━━━━━ DATASET ENTRIES ━━━━━

-- ==== Sys2Proof/Machine/Operands.lean ====
section
/-! DEFINITION. Operand forms (spec/30_encoding.md R69 to R71) and the payload words of the flash path
(spec/41_address_class_write_arbiter.md R95). -/

namespace Sys2Proof.Machine

/-- `page_addr(p) = ((p - 1) * PAGE_SIZE + FLASH_BASE) mod 2^32` (R71). -/
def pageAddr (p : Byte) : Addr :=
  (p.setWidth 32 - 1) * BitVec.ofNat 32 Const.pageSize + BitVec.ofNat 32 Const.flashBase

/-- `sector_addr(s) = ((s - 1) * SECTOR_SIZE + FLASH_BASE) mod 2^32` (R71). -/
def sectorAddr (s : Byte) : Addr :=
  (s.setWidth 32 - 1) * BitVec.ofNat 32 Const.sectorSize + BitVec.ofNat 32 Const.flashBase

/-- `a + k` modulo 2^32 (R12). -/
def addrPlus (a : Addr) (k : Nat) : Addr := a + BitVec.ofNat 32 k

/-- The index of the write-protection sector that holds a `Flash` address (R28). -/
def sectorIndex (a : Addr) : Nat := (a.toNat - Const.flashBase) / Const.sectorSize

/-- `Σ byte_i << (8 i)`, a value of up to four bytes from memory order (R42, R46). -/
def leValue (bs : List Byte) : Addr := bs.foldr (fun b acc => (acc <<< 8) ||| b.setWidth 32) 0

/-- The words of the flash path: chunks at offsets 0, 4, 8, .., byte `i` of a chunk in bits `8i+7 : 8i`, the bytes that the last
chunk lacks 0x00 (R95). -/
def chunkWords : List Byte → List Addr
  | b0 :: b1 :: b2 :: b3 :: rest => leValue [b0, b1, b2, b3] :: chunkWords rest
  | [] => []
  | short => [leValue short]

/-- `BUF[0 .. NUM]`, the payload of a frame (R32, R89). -/
def payloadOf (num : Byte) (buf : List Byte) : List Byte := buf.take (num.toNat + 1)

/-- `BUF[0 .. NUM + 1]`, what the frame checksum covers (R72, R89). -/
def coveredOf (num : Byte) (buf : List Byte) : List Byte := buf.take (num.toNat + 2)

/-- The page starts of class `Flash`, ascending (R9, R98). -/
def flashPageList : List Addr :=
  (List.range Const.flashPages).map fun k => BitVec.ofNat 32 (Const.flashBase + k * Const.pageSize)

/-- A page of which some byte lies in `BL_BASE .. BL_TOP` (R98). -/
def overlapsBootloader (cfg : Config) (p : Addr) : Bool :=
  p.toNat ≤ cfg.blTop.toNat && cfg.blBase.toNat ≤ p.toNat + Const.pageSize - 1

end Sys2Proof.Machine
end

━━━━━

**WORK INSTRUCTIONS**
Give back exactly what runs from the first line of the listing above to the line that contains "def sectorIndex (a", keeping both end lines.

**ANSWER FOR THE TASK**
-- ==== Sys2Proof/Machine/Operands.lean ====
section
/-! DEFINITION. Operand forms (spec/30_encoding.md R69 to R71) and the payload words of the flash path
(spec/41_address_class_write_arbiter.md R95). -/

namespace Sys2Proof.Machine

/-- `page_addr(p) = ((p - 1) * PAGE_SIZE + FLASH_BASE) mod 2^32` (R71). -/
def pageAddr (p : Byte) : Addr :=
  (p.setWidth 32 - 1) * BitVec.ofNat 32 Const.pageSize + BitVec.ofNat 32 Const.flashBase

/-- `sector_addr(s) = ((s - 1) * SECTOR_SIZE + FLASH_BASE) mod 2^32` (R71). -/
def sectorAddr (s : Byte) : Addr :=
  (s.setWidth 32 - 1) * BitVec.ofNat 32 Const.sectorSize + BitVec.ofNat 32 Const.flashBase

/-- `a + k` modulo 2^32 (R12). -/
def addrPlus (a : Addr) (k : Nat) : Addr := a + BitVec.ofNat 32 k

/-- The index of the write-protection sector that holds a `Flash` address (R28). -/
def sectorIndex (a : Addr) : Nat := (a.toNat - Const.flashBase) / Const.sectorSize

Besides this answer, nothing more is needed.